[Source records]
/-- A branch, or the root. -/
def branchOf (s : State) (b : Option RegionId) : EnlBranch :=
  match b with
  | some r => (s.region r).enl
  | none => s.dev.root

/-- Whether a chip-wide transfer of the region's partition is ready or in progress (10 R284). -/
def chipWaits (s : State) (r : Nat) : Bool :=
  let mine := fun (q : EnlReq) => partOf s q.t == partOfRegion s r
  (match s.dev.root.cur with | some (q, _) => mine q | none => false)
    || (match s.dev.root.queue with | q :: _ => mine q | [] => false)

/-- ENL_TRANSFER_START: a branch begins its next transfer, unless a chip-wide one of its partition goes first; the root
begins its next one when every branch of its partition is free (10 R284). -/
def execEnlTransferStart (branch : Option RegionId) (s : State) : Res :=
  .next (selfTimed s <|
    let e := branchOf s branch
    match e.cur, e.queue with
    | none, q :: _ =>
      let free := match branch with
        | some r => !chipWaits s r
        | none => (bandOf s (partOf s q.t)).all (fun r => (s.region r).enl.cur.isNone)
      if free then onBranch branch (fun e => { e with cur := some (q, 0), queue := e.queue.drop 1 }) s else s
    | _, _ => s)

/-- The next line of a transfer. -/
def enlLine (q : EnlReq) (k : Nat) (s : State) : Except (Nat × Nat) Bytes × State :=
  let a := fld q.src.toNat 0 47 + 128 * k
  match s.place a with
  | .sram _ _ =>
    match s.badIn a 128 with
    | some w => (.error (0x01, w), s)
    | none => if q.tainted then let (d, s) := drawBytes 128 s; (.ok d, s) else (.ok (s.bytes a 128), s)
  | _ =>
    match homeRead (shareOwner s a) a 128 true s with
    | (.error c, s) => (.error (c, a), s)
    | (.ok d, s) => (.ok d, s)

/-- Land one line in a target: the first clears its flag, the last sets it (10 R282). -/
def landLine (q : EnlReq) (k : Nat) (d : Bytes) (t : Nat) (s : State) : State :=
  if (s.tile t).clearing then s
  else
    let s := s.poke (tileBase t + q.dst + 128 * k) d
    let s := if k = 0 ∧ t ≠ q.t then putFlag t q.tf.toNat false s else s
    if k + 1 = q.lines then putFlag t q.tf.toNat true s else s

/-- Count a line at every branch that delivers it (10 R287). -/
def countLines (q : EnlReq) (s : State) : State :=
  (if q.chip then bandOf s (partOf s q.t) else [regionOf q.t]).foldl (fun s r =>
    s.onRegion r (fun g => { g with enl := { g.enl with lines := g.enl.lines + 1 } })) s

/-- The start request that an Enlarger request came from, for its trace record. -/
def EnlReq.req (q : EnlReq) : StartReq := { kind := .enl, sub := 0, ctx := q.ctx, iaddr := q.iaddr, tf := q.tf }

/-- Whether the tile that a transfer reads from lets the line go: a tile source injects it against its reservation
(15 R406, R408). -/
def enlAdmit (q : EnlReq) (s : State) : Bool × State :=
  let a := fld q.src.toNat 0 47
  if a < 0x120000000 then
    match takeTurn (a / 0x100000) 7 1 s with
    | (true, s) => (true, s.onTile (a / 0x100000) (fun x => x.count 0x20 2))
    | (false, s) => (false, s)
  else (true, s)

/-- ENL_LINE_LANDING: the next line of the transfer in progress lands in every target (10 R282, 16 R439). -/
def execEnlLineLanding (branch : Option RegionId) (s : State) : Res :=
  .next (selfTimed s <|
    match (branchOf s branch).cur with
    | none => s
    | some (q, k) =>
      if xferWaits s (fld q.src.toNat 0 47 + 128 * k) 128 then s
      else match enlAdmit q s with
      | (false, s) => s
      | (true, s) =>
        match enlLine q k s with
        | (.error e, s) =>
          tileFault q.t { code := BitVec.ofNat 8 e.1, daddr := e.2, src := 6, ctx := q.ctx, iaddr := q.iaddr, progress := k }
            (onBranch branch (fun b => { b with cur := none }) s)
        | (.ok d, s) =>
          let s := countLines q ((enlTargets s q).foldl (fun s t => landLine q k d t s) s)
          if k + 1 < q.lines then onBranch branch (fun b => { b with cur := some (q, k + 1) }) s
          else traceDoneFree q.t q.req q.lines (onBranch branch (fun b => { b with cur := none }) s))

end Sys2Proof.Machine
end

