/-- The requests of context `c` that no unit has accepted meet unspecified bytes in a range. -/
def loseRange (t c : Nat) (r : Nat × Nat) (s : State) : State :=
  let lose := fun (q : StartReq) => if q.ctx = c then { q with lost := r :: q.lost } else q
  let s := [0, 1, 2, 3, 4].foldl (fun s u => if ((s.tile t).unit u).queue = [] then s
    else s.onUnit t u (fun x => { x with queue := x.queue.map lose })) s
  s.onTile t (fun x => x.onUn (fun n => { n with handed := n.handed.map lose }))

/-- The entry that the running handler of tile `t` owns goes back to its queue: what still is to use it meets unspecified
values. -/
def releaseEntry (t c : Nat) (s : State) : State :=
  let m := (s.tile t).mail
  match m.record, m.running with
  | some r, some (q1, i) =>
    let e := entryRange t r q1 i
    touchWrite e.1 e.2 (loseRange t c e s)
  | _, _ => s

/-- HRET. -/
def execHret (t : TileId) (c : CtxId) (rd rs1 : BitVec 5) (obj : BitVec 12) (s : State) : Res :=
  .next (issue t c {} (legal (rs1 == 0#5 && rd == 0#5 && obj == 0#12) (fun s =>
    let m := (s.tile t).mail
    if m.handler ≠ some c.val ∨ m.running = none then .fault 0x0B 0
    else .done (((releaseEntry t c s).onMail t Mail.retire).onCx t c (fun k => { k with st := .off, fetch := none })))) s)

end Sys2Proof.Machine
end

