/-- The epochs of every barrier. -/
def hubEpochs (s : State) : SMap (BitVec 32) := (List.range 32).foldl (fun m b => Map.set 0 m b (s.hub.bar b).epoch) []

/-- The memory of partition `n`'s tiles is zero, with good check bits. -/
def clearBand (n : Nat) (s : State) : State :=
  let inside := fun (a : Nat) => tileIn s n (a / 0x100000)
  { s with mem := Map.erase inside s.mem, bad := s.bad.filter (fun a => !inside a) }

/-- Drop the Enlarger requests of partition `n`. -/
def EnlBranch.without (s : State) (n : Nat) (e : EnlBranch) : EnlBranch :=
  { e with cur := match e.cur with | some p => if tileIn s n p.1.t then none else some p | none => none,
           queue := e.queue.filter (fun q => !tileIn s n q.t) }

/-- Every tile of partition `n` runs its clearing pass and stays fenced; its regions hold no tokens (15 R413). -/
def clearTiles (n : Nat) (s : State) : State :=
  let s := quiesce n s
  let s := settleBars ((List.range 32).filter (fun b => ownedBy s.hub.ownBar n b)) s
  let ep := hubEpochs s
  let s := clearBand n s
  let s := (partTiles s n).foldl (fun s t => s.onTile t (clearedTile ep)) s
  let s := (bandOf s n).foldl (fun s r => s.onRegion r (fun g =>
    { g with enl := g.enl.without s n, nib := { g.nib with timers := [], declaring := false },
             pool := { g.pool with reserved := 0, dropping := false, waiting := false, waitedNs := 0 } })) s
  s.onDev (fun d => { d with root := d.root.without s n })

/-- The fence of partition `n`'s tiles. -/
def fence (n : Nat) (b : Bool) (s : State) : State := (partTiles s n).foldl (fun s t => s.onTile t (fun x => { x with fenced := b })) s

/-! ### Steps 3 and 4: images, CRC and digest (14 R377, R381) -/

/-- The Plate with CRC and DIGEST read as 0. -/
def unsigned (bs : Bytes) : Bytes := splice (splice bs 40 (zeros 4)) 48 (zeros 48)

/-- The program part. -/
def programPart (p : Plate) : Bytes :=
  (unsigned p.bytes).take 128 ++ p.numbered.flatMap (fun (i, e) =>
    if e.prog then (p.bytes.drop (128 + 32 * i)).take 32 ++ p.body e else [])

/-- The digest of a Plate. -/
def Plate.digest (p : Plate) : BitVec 384 := BitVec.ofNat 384 (leNat (sha384 (programPart p)))

/-- Copy the image of one section. -/
def copyImage (p : Plate) (x : Nat × Sect) (s : State) : LoadRes :=
  let (i, e) := x
  let d := p.body e
  if e.type = 1 then
    .ok ((List.range (e.tile2 + 1 - e.tile)).foldl (fun s k => s.poke (tileBase (firstTile s p.part + e.tile + k) + e.dest) d) s)
  else if e.type = 2 then loadWrite p.part (shareBase s p.part + e.dest) d (fun k => (i, k)) s
  else .ok s

/-- Run a step for each element in order; the first refusal ends it. -/
def eachStep {α : Type} (f : α → State → LoadRes) : List α → State → LoadRes
  | [], s => .ok s
  | x :: l, s => f x s >>= eachStep f l

/-- Steps 3 and 4. -/
def images (p : Plate) (s : State) : LoadRes :=
  eachStep (copyImage p) p.numbered s >>= fun s =>
  require (crc32 (unsigned p.bytes) == p.hdr.crc) { reason := 3, off := 40 } s >>= fun s =>
  require (p.digest == BitVec.ofNat 384 (leNat ((p.bytes.drop 48).take 48))) { reason := 3, off := 48 } s >>= fun s =>
  require (p.verify || s.dev.sec.digests.contains p.digest) { reason := 8, off := 48 } s

/-! ### Step 5: relocation (14 R382–R384) -/

/-- A relocation record. -/
structure Reloc where
  type : Nat
  bulk : Bool
  bitpos : Nat
  width : Nat
  loc : Nat
  arg : Nat
  resv : Nat
  deriving DecidableEq, Repr
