-- ==== Sys2Proof/Machine/Link.lean ====
section
/-!
DEFINITION. Device-link ports: training, flits with their acknowledgements and credits, whole packets and where they go,
stalls, retraining and detours (12 R309–R331), and a region that leaves service with its ports (16 R443, R451; 01 R33).
-/
namespace Sys2Proof.Machine

/-! ### Flits (12 R315, R316) -/

/-- The header of a flit. -/
structure FlitHead where
  ftype : Nat
  cls : Nat
  lines : Nat
  seq : BitVec 12
  ack : BitVec 12
  ackv : Bool
  nak : Bool
  cc : Nat
  deriving DecidableEq, Repr

def flitHead (b : Bytes) : FlitHead :=
  let n := leNat (b.take 16)
  { ftype := fld n 0 2, cls := fld n 2 3, lines := fld n 5 3, seq := BitVec.ofNat 12 (fld n 8 12),
    ack := BitVec.ofNat 12 (fld n 20 12), ackv := nbit n 32, nak := nbit n 33, cc := fld n 36 60 }

/-- Whether a flit's CRC holds. -/
def flitCrcOk (b : Bytes) : Bool := b.length == 272 && crc32 (b.take 12 ++ b.drop 16) == leNat ((b.drop 12).take 4)

/-- Line `i` of a flit. -/
def flitLine (b : Bytes) (i : Nat) : Bytes := (b.drop (16 + 64 * i)).take 64

/-- An acknowledgement frees the packets whose last flit it covers (12 R318). -/
def takeAck (ack : BitVec 12) (x : PortSt) : PortSt :=
  { x with acked := ack, replay := x.replay.filter (fun r => seqAhead r.lastSeq ack) }

/-- Count in a port's counters, which saturate (12 R343). -/
def countPort (f : LinkCnt → LinkCnt) (x : PortSt) : PortSt := { x with cnt := f x.cnt }

/-- Every unacknowledged flit is sent again, where there is one; the replay is counted (12 R317). -/
def replayAll (x : PortSt) : PortSt :=
  if x.replay = [] then x else resend (countPort (fun k => { k with replays := satAdd 32 k.replays 1 }) x)

/-- A header that is heard: acknowledgement, replay request and credits (12 R317, R320). -/
def hearHeader (h : FlitHead) (x : PortSt) : PortSt :=
  let x := if h.ackv then takeAck h.ack x else x
  let x := if h.nak then replayAll x else x
  { x with ccIn := (List.range 6).foldl (fun m k => Map.set 0 m k (BitVec.ofNat 10 (fld h.cc (10 * k) 10))) x.ccIn }

/-- A flit that is discarded: the NAK goes out, and stands until the expected flit comes (12 R316, R317). -/
def discardFlit (fecOk : Bool) (x : PortSt) : PortSt :=
  let x := countPort (fun k => if fecOk then { k with crcFail := satAdd 32 k.crcFail 1 }
    else { k with uncorr := satAdd 32 k.uncorr 1 }) x
  sendIdle { x with nak := true, naks := x.naks + 1 }

/-! ### Packets (12 R323) -/

/-- The packet that lines spell: its route line, then its data lines. -/
def parsePacket (b : Bytes) : Packet :=
  let n := leNat (b.take 16)
  { dst := fld n 0 16, src := fld n 16 16, dstTile := fld n 32 13, srcTile := fld n 45 13, part := fld n 58 3,
    kind := fld n 61 4, dl := nbit n 72, dup := nbit n 73, origPort := fld n 74 3, origSeq := BitVec.ofNat 12 (fld n 77 12),
    dstep := fld n 90 2, dfail := fld n 92 3, dleg := fld n 95 3, hdr := BitVec.ofNat 128 (leNat ((b.drop 16).take 16)),
    data := (b.drop 64).take (64 * fld n 65 7) }

/-- Whether the lines of a class are a whole packet. -/
def packetWhole (b : Bytes) : Bool := decide (64 ≤ b.length) && decide (64 * (1 + fld (leNat (b.take 16)) 65 7) ≤ b.length)

/-! ### What cannot be delivered (12 R330) -/

/-- The answer of an access to another device by its transaction, put among the answers; it enters the mesh at the port that it
came over. -/
def settleFar (port : Option Nat) (txn : Nat) (v : MemReq → MemRes) (s : State) : State :=
  match s.net.far.find? (fun f => f.1 = txn) with
  | some f =>
    let leg := match port, f.2.iss.node with | some p, some d => some (Node.port p, d) | _, _ => none
    onMesh leg (fun x n => { n with far := n.far.filter (fun g => g.1 ≠ txn),
                                    answers := n.answers ++ [{ req := f.2, res := v f.2, sent := x }] }) s
  | none => s

/-- Fault 0x0E at the source tile of a packet that found port `port` down: at what it belongs to, where that is known. A reduction
whose segment is never acknowledged does not complete: it stops with ERR (12 R338, 16 R439; DEDUCED, log 20). -/
def unreachAt (t dst port kind tag : Nat) (s : State) : State :=
  let a := unreachAddr dst port
  let plain := fun (src ctx : Nat) (iaddr : BitVec 32) (s : State) =>
    tileFault t { code := 0x0E, daddr := a, src := BitVec.ofNat 5 src, ctx := ctx, iaddr := iaddr } s
  match kind with
  | 0 => (match (s.tile t).un.list with
    | some l => if l.stopped then s else stopList t l 0x0E a s
    | none => plain 5 0 0xFFFFFFFF#32 s)
  | 2 =>
    let m := (s.tile t).mail
    (match (List.range 8).findSome? (fun k => match m.slot k with
        | some x => if x.st = .inFlight ∧ x.seq.toNat = tag ∧ x.dstDev = dst then some (k, x) else none
        | none => none) with
      | some (k, x) => sendFault t x 0x0E a (freeSlot t k s)
      | none => plain 7 0 0xFFFFFFFF#32 s)
  | 4 => settleFar none tag (fun _ => .fault 0x0E#8 a) s
  | 6 => settleFar none tag (fun _ => .fault 0x0E#8 a) s
  | 8 =>
    let k := ringOf s (oppositePort port) (partOf s t)
    if ringRuns s k then ringFault k (t - k.tfirst) 0x0E a s else plain 11 0 0xFFFFFFFF#32 s
  | 9 => plain 9 0 0xFFFFFFFF#32 s
  | 10 => plain 9 0 0xFFFFFFFF#32 s
  | _ => plain 11 0 0xFFFFFFFF#32 s

/-- The source hears that a packet cannot be delivered: here, or by a report. A report is lost. -/
def undeliverable (port : Nat) (q : Packet) (s : State) : State :=
  if q.kind = 11 then s
  else if q.src = s.dev.link.self then unreachAt q.srcTile q.dst port q.kind (fld q.hdr.toNat 64 16) s
  else match originate (reportFor q port) s with
    | .ok s => s
    | .error _ => s

/-! ### A packet at its destination device -/

/-- A foreign tag: a record with scope link, and the traffic is discarded (01 R40). -/
def foreign (p : Nat) (q : Packet) (s : State) : State := raiseRec (plainRec s 0x0A 0 3 q.part 11 p) s

/-- Add a segment packet to the segment it belongs to (12 R323). -/
def landSegment (p : Nat) (q : Packet) (s : State) : State :=
  let n := q.hdr.toNat
  let len := fld n 32 24
  let mine := fun (g : Segment) => !g.whole && g.srcDev == q.src && g.srcTile == q.srcTile && g.dstTile == q.dstTile
    && g.srcIdx == fld n 0 16
  onMesh (some (.port p, .tile q.dstTile)) (fun x k =>
    if k.segs.any mine then
      { k with segs := k.segs.map (fun g => if mine g then { g with data := (g.data ++ q.data).take g.len, sent := x } else g) }
    else
      { k with segs := k.segs ++ [{ srcDev := q.src, srcTile := q.srcTile, srcIdx := fld n 0 16, dstTile := q.dstTile,
                                    tag := BitVec.ofNat 16 (fld n 16 16), part := q.part, len := len, data := q.data.take len,
                                    sent := x }] }) s

/-- The request that a read or write packet from port `p` carries (12 R323, log 18). -/
def farRequest (p : Nat) (q : Packet) : MemReq :=
  let n := q.hdr.toNat
  let size := fld n 48 8
  let d := q.data.take size
  { iss := .far q.src q.srcTile (BitVec.ofNat 16 (fld n 64 16)) p, part := q.part, addr := fld n 0 47,
    op := if q.kind = 4 then .load 0 size (nbit n 58) false
          else match fld n 56 2 with
            | 1 => .acc (BitVec.ofNat 2 (fld n 58 2)) d
            | 2 => .fillStore d
            | _ => .store d }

### TASK PROMPT:
Could you return exactly the lines above from the line with "enl := g.enl.without" to the line with "The fence of", both included, and nothing else?

### TASK OUTPUT:
    { g with enl := g.enl.without s n, nib := { g.nib with timers := [], declaring := false },
             pool := { g.pool with reserved := 0, dropping := false, waiting := false, waitedNs := 0 } })) s
  s.onDev (fun d => { d with root := d.root.without s n })

/-- The fence of partition `n`'s tiles. -/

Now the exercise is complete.